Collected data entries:
-- ==== Sys2Proof/Machine/Groups.lean ====
section
/-! DEFINITION. The issue of an instruction by a thread group: readiness, the subset that issues, splits, reconvergence,
subset switches, faults at issue, deferred faults and the end of a group (07 R138-R146, R150, R158). -/

namespace Sys2Proof.Machine

/-! ### Threads of a group -/

/-- Thread `t` of a group. -/
def thr (g : Group) (t : Nat) : Thread := nth g.threads t Thread.gone
/-- Thread `t` of a group changed. -/
def modThr (g : Group) (t : Nat) (f : Thread → Thread) : Group := { g with threads := modAt g.threads t f }
/-- Every thread of a mask changed. -/
def modThrs (g : Group) (m : BitVec 32) (f : Nat → Thread → Thread) : Group :=
  (tids m).foldl (fun g t => modThr g t (f t)) g
/-- General register `r` of thread `t`. -/
def gReg (g : Group) (t r : Nat) : W32 := nth (thr g t).regs r 0
/-- The register pair `r`, `r + 1` of thread `t`. -/
def gPair (g : Group) (t r : Nat) : Nat := (gReg g t r).toNat + (gReg g t (r + 1)).toNat * 2 ^ 32
/-- A thread with a general register written. -/
def Thread.setReg (x : Thread) (r : Nat) (v : W32) : Thread := { x with regs := setAt x.regs r v }
/-- A thread with predicate `p` written; a write of p0 is discarded (02 R27). -/
def Thread.setPred (x : Thread) (p : Nat) (v : Bool) : Thread :=
  if p = 0 then x
  else { x with preds := (x.preds &&& ~~~(1#8 <<< p)) ||| (if v then 1#8 <<< p else 0) }
/-- A general register of a thread written. -/
def setGReg (g : Group) (t r : Nat) (v : W32) : Group := modThr g t (fun x => x.setReg r v)
/-- A register pair of a thread written with a 64-bit number. -/
def setGPair (g : Group) (t r v : Nat) : Group :=
  modThr g t (fun x => (x.setReg r (BitVec.ofNat 32 v)).setReg (r + 1) (BitVec.ofNat 32 (v >>> 32)))
/-- Whether predicate `p` of thread `t` is 1. -/
def gPred (g : Group) (t p : Nat) : Bool := p = 0 || (thr g t).preds.getLsbD p

/-- The live threads (sLIVE). -/
def liveMask (g : Group) : BitVec 32 := maskWhere (fun t => (thr g t).live)
/-- The threads held at a reconvergence point (R145). -/
def heldMask (g : Group) : BitVec 32 := g.splits.foldl (fun m x => m ||| x.arrived) 0
/-- The threads of selectable subsets (R144, R145, R153, 09 R208). -/
def selMask (g : Group) : BitVec 32 :=
  let h := heldMask g
  maskWhere (fun t => (thr g t).live && (thr g t).stat == .run && !h.getLsbD t)
/-- The threads of `m` that share thread `t`'s PC. -/
def samePc (g : Group) (m : BitVec 32) (t : Nat) : BitVec 32 :=
  maskWhere (fun k => m.getLsbD k && (thr g k).pc == (thr g t).pc)
/-- The lowest threads of the subsets of `m`, rising. -/
def subLows (g : Group) (m : BitVec 32) : List Nat := (tids m).filter (fun t => lowTid (samePc g m t) == some t)
/-- A list rotated so that it starts with its first element that satisfies a test, if there is one. -/
def rotateTo {α : Type} (p : α → Bool) (l : List α) : List α := l.dropWhile (fun x => !p x) ++ l.takeWhile (fun x => !p x)

/-- The selectable subsets in the order in which they may become current: the current one first, then the next after it in
ascending order of the lowest sTID, with wrap-around (R144). -/
def subsetOrder (g : Group) : List (BitVec 32) :=
  let m := selMask g
  let subs := (subLows g m).map (samePc g m)
  if m.getLsbD g.cur then rotateTo (fun x => x.getLsbD g.cur) subs
  else rotateTo (fun x => match lowTid x with | some l => decide (g.cur < l) | none => false) subs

What to do ▸ In the records above, find every line with the word "BitVec" and copy it.

Task output ▸
def modThrs (g : Group) (m : BitVec 32) (f : Nat → Thread → Thread) : Group :=
  modThr g t (fun x => (x.setReg r (BitVec.ofNat 32 v)).setReg (r + 1) (BitVec.ofNat 32 (v >>> 32)))
def liveMask (g : Group) : BitVec 32 := maskWhere (fun t => (thr g t).live)
def heldMask (g : Group) : BitVec 32 := g.splits.foldl (fun m x => m ||| x.arrived) 0
def selMask (g : Group) : BitVec 32 :=
def samePc (g : Group) (m : BitVec 32) (t : Nat) : BitVec 32 :=
def subLows (g : Group) (m : BitVec 32) : List Nat := (tids m).filter (fun t => lowTid (samePc g m t) == some t)
def subsetOrder (g : Group) : List (BitVec 32) :=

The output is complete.